Exactly and only the lines from the one containing "domain : RegDomain" through the close of the entries below are to be set down.

→ **MATERIALS PROVIDED**:
<<<<
-- ==== Sys2Proof/Machine/ErrMap.lean ====
section
/-! DEFINITION. The error codes of the chapters' error tables, with their codes (R24) and severities (R26). -/

set_option autoImplicit false

namespace Sys2Proof.Machine

/-- The errors, named as the chapters name them. -/
inductive Err where
  | ERR_FRAME_OVERRUN
  | ERR_GUARD_LAUNCH
  | ERR_SLOT_BOUNDS
  | ERR_FETCH_LATE
  | ERR_FRAME_AHEAD
  | ERR_STEP_WINDOW
  | ERR_FRAME_STALE
  | ERR_RESTART_STALE
  | ERR_PROG_HEADER
  | ERR_PERIOD_RANGE
  | ERR_PERIOD_CYCLES
  | ERR_ENGINE_ID
  | ERR_SLOT_ORDER
  | ERR_SLOT_FIT
  | ERR_GUARD_SLOT
  | ERR_SLACK_RANGE
  | ERR_BODY_RANGE
  | ERR_START_LEAD
  | ERR_EPOCH_FORMAT
  | ERR_MODE_OP
  | ERR_SLOT_KIND
  | ERR_SEQ_STATE
  | ERR_PPS_LOST
  | ERR_PPS_JUMP
  | ERR_HOLDOVER_EXPIRED
  | ERR_TIME_ALIGN
  | ERR_TIME_ISOLATED
  | ERR_TIME_DEPTH
  | ERR_RND_RESERVED
  | ERR_TYPE_RESERVED
  | ERR_CONV_PAIR
  | ERR_SCALE_CLAMP
  | ERR_STAT_SLOT
  | ERR_SCALE_INF
  | ERR_STAT_TYPE
  | ERR_FEED_PARITY
  | ERR_FEED_SKEW
  | ERR_CAL_TYPE
  | ERR_CAL_KRANGE
  | ERR_CAL_ADDR
  | ERR_CAL_BANK_EMPTY
  | ERR_CAL_FMT
  | ERR_CAL_BANK_MODE
  | ERR_CAL_SCALE_TYPE
  | ERR_WSET_PARITY
  | ERR_ACC_PARITY
  | ERR_CAL_SET_EMPTY
  | ERR_VE_ADDR
  | ERR_VE_ENTRY
  | ERR_OC_CLASH
  | ERR_RES_WRITE
  | ERR_RES_FILL_LATE
  | ERR_FTQ_KIND
  | ERR_FTQ_RESIDUE
  | ERR_AWIN_BUSY
  | ERR_AWIN_MODE
  | ERR_REG_PARITY
  | ERR_FTQ_PARITY
  | ERR_OC_HOST_WRITE
  | ERR_VE_OPCODE
  | ERR_VE_FIELD
  | ERR_VE_TYPE
  | ERR_VE_OPERAND
  | ERR_VE_DUP_DEST
  | ERR_VE_CVT
  | ERR_DESC_ID
  | ERR_DESC_FORMAT
  | ERR_DESC_CODE
  | ERR_DESC_ALLOC
  | ERR_DESC_SHARD
  | ERR_DESC_WINDOW
  | ERR_DESC_ALIGN
  | ERR_DESC_BOUNDS
  | ERR_DESC_ZERO_STRIDE
  | ERR_DESC_INJECTIVE
  | ERR_DESC_PARTIAL
  | ERR_DESC_SCALE
  | ERR_DESC_BLOCK
  | ERR_DESC_INDEX
  | ERR_DESC_PAIR
  | ERR_PAD_OVERLAP
  | ERR_PAD_COUNT
  | ERR_DESC_UNKNOWN
  | ERR_DESC_IN_USE
  | ERR_ALLOC_IN_USE
  | ERR_DESC_CHECK
  | ERR_GATHER_INDEX
  | ERR_GATHER_REMOTE
  | ERR_MEM_CE
  | ERR_MEM_UE
  | ERR_MEM_POISON
  | ERR_CRC
  | ERR_REPEAT
  | ERR_LOSS
  | ERR_SE_RECORD
  | ERR_SEND_PAIR
  | ERR_LOCK_LONG
  | ERR_LOCK_TORN
  | ERR_RES_DISCARD
  | ERR_SHARE_SUM
  | ERR_ALLOC_ALIAS
  | ERR_ALLOC_HANDLE
  | ERR_ALLOC_SIZE
  | ERR_ALLOC_PLACE
  | ERR_ALLOC_SPACE
  | ERR_SYNC_TIMEOUT
  | ERR_SYNC_SATURATE
  | ERR_SYNC_ID
  | ERR_SYNC_UNDECLARED
  | ERR_SYNC_CONSUMER
  | ERR_SYNC_BAR_ARRIVE
  | ERR_SYNC_TREE
  | ERR_SYNC_UNBALANCED
  | ERR_SYNC_STALE
  | ERR_SYNC_TABLE
  | ERR_SYNC_REF
  | ERR_SYNC_CIRCLE
  | ERR_FAB_LANE
  | ERR_FAB_PORT_DOWN
  | ERR_FAB_ABSENT
  | ERR_FAB_NEIGH
  | ERR_FAB_HCRC
  | ERR_FAB_NO_ROUTE
  | ERR_FAB_JOB
  | ERR_FAB_ROUTE
  | ERR_RED_RECORD
  | ERR_RED_REGION
  | ERR_RED_MISSING
  | ERR_RED_UNEXPECTED
  | ERR_RED_NONFINITE
  | ERR_LEDGER_MISMATCH
  | ERR_STEP_INCOMPLETE
  | ERR_STEP_NONFINITE
  | ERR_STEP_DIVERGE
  | ERR_STEP_NORM
  | ERR_STEP_VETO
  | ERR_STEP_NO_AUTH
  | ERR_STEP_PARITY
  | ERR_CKPT_WINDOW
  | ERR_UPROG
  | ERR_COMMIT_LATE
  | ERR_COMMIT_NO_RELEASE
  | ERR_STEP_TABLE
  | ERR_CKPT_OVERLAP
  | ERR_PAGED_CLASS
  | ERR_AUTH_STALE
  | ERR_CATCHUP
  | ERR_SINTER_TABLE
  | ERR_SINTER_MSG
  | ERR_SINTER_COUNT
  | ERR_SINTER_LATE_STAT
  | ERR_SINTER_CAPTURE
  | ERR_SINTER_DRIFT
  | ERR_SINTER_STALE
  | ERR_ADOPT_STATE
  | ERR_RESTORE_STEP
  | ERR_RESTORE_VERIFY
  | ERR_RESTORE_LOST
  | ERR_BIST_FAIL
  | ERR_BIST_BUDGET
  | ERR_CLUSTER_DEGRADED
  | ERR_CLUSTER_RESTORED
  | ERR_NO_SPARE
  | ERR_ROT_DEFER
  | ERR_SCAN_CLEAR
  | ERR_REPAIR_RANGE
  | ERR_REPAIR_STATE
  | ERR_FUSE_STATE
  | ERR_FUSE_FULL
  | ERR_FUSE_VERIFY
  | ERR_FUSE_ECC
  | ERR_LANE_REPAIRED
  | ERR_SPARE_LANE_BAD
  | ERR_CAP_CLAMP
  | ERR_PWR_ALERT
  | ERR_CAP_FORCED
  | ERR_PACE_LATE
  | ERR_PACE_WITHHELD
  | ERR_PACE_MODE
  | ERR_PACE_ROUND
  | ERR_POWER_MODEL
  | ERR_POWER_DECL
  | ERR_GB_FLOOR
  | ERR_DROOP_HEAVY
  | ERR_PWR_STATE
  | ERR_FORCE_DOWN
  | ERR_RULE_HIT
  | ERR_THERM
  | ERR_REC_DROP
  | ERR_MBX_CRC
  | ERR_MBX_OPCODE
  | ERR_MBX_FORMAT
  | ERR_MBX_TAG
  | ERR_MBX_SOURCE
  | ERR_MBX_STATE
  | ERR_MBX_RING
  | ERR_MBX_RSP_FULL
  | ERR_CP_WDOG
  | ERR_NO_FIRMWARE
  | ERR_CMD_INTERRUPTED
  | ERR_BOOT_IMAGE
  | ERR_BOOT_FAIL
  | ERR_NO_KEY
  | ERR_FW_UPDATE
  | ERR_LOG_LOST
  | ERR_RAIL_FAIL
  | ERR_HOST_ADDR
  | ERR_HOST_ATU
  | ERR_HOST_DOWN
  | ERR_HOST_CPL
  | ERR_PCIE_LINK
  | ERR_JTAG_STATE
  | ERR_RESET_DOMAIN
  | ERR_HBM_TRAIN
  | ERR_STARTUP
  | ERR_STRAP_CHANGE
  | ERR_BROWNOUT_HOLD
deriving DecidableEq, Repr
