-- ==== Sys2Proof/Machine/RegMap.lean ====
section
/-! DEFINITION. The register tables as data: where each register stands (R9, R744), how wide it is (R12), which
reset domain owns it (R11), and each field's bits, access type (R14), value at the release of its domain, range of
stored values and whether its count saturates or wraps. -/

set_option autoImplicit false

namespace Sys2Proof.Machine

open Sys2Proof

/-- Access types (R14). -/
inductive Access where
  | ro | rw | wo | rw1c | rw1s | roc
deriving DecidableEq, Repr

/-- Reset domain of a register block (R744, R776). -/
inductive RegDomain where
  | fumarole | tile | streamEngine | updateEngine | port | reduction | sync | hostAdapter
deriving DecidableEq, Repr

/-- One register of the tables: block base and spacing (R744), offset in the block, spacing and number of its
array elements, width, domain, fields from the highest bit down. -/
structure RegRow where
  base : Nat
  unitStride : Nat
  units : Nat
  off : Nat
  stride : Nat
  count : Nat
  wide : Bool
  domain : RegDomain
  fields : List Fld
deriving DecidableEq, Repr

/-- One field: its bits, access, value at release, least and greatest value a write stores, and whether a count in
it saturates (else it wraps). -/
structure FldRow where
  hi : Nat
  lo : Nat
  acc : Access
  reset : Nat
  min : Nat
  max : Nat
  sat : Bool
deriving DecidableEq, Repr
>>>>
→ **COMPLETED EXERCISE**:
  domain : RegDomain
  fields : List Fld
deriving DecidableEq, Repr

/-- One field: its bits, access, value at release, least and greatest value a write stores, and whether a count in
it saturates (else it wraps). -/
structure FldRow where
  hi : Nat
  lo : Nat
  acc : Access
  reset : Nat
  min : Nat
  max : Nat
  sat : Bool
deriving DecidableEq, Repr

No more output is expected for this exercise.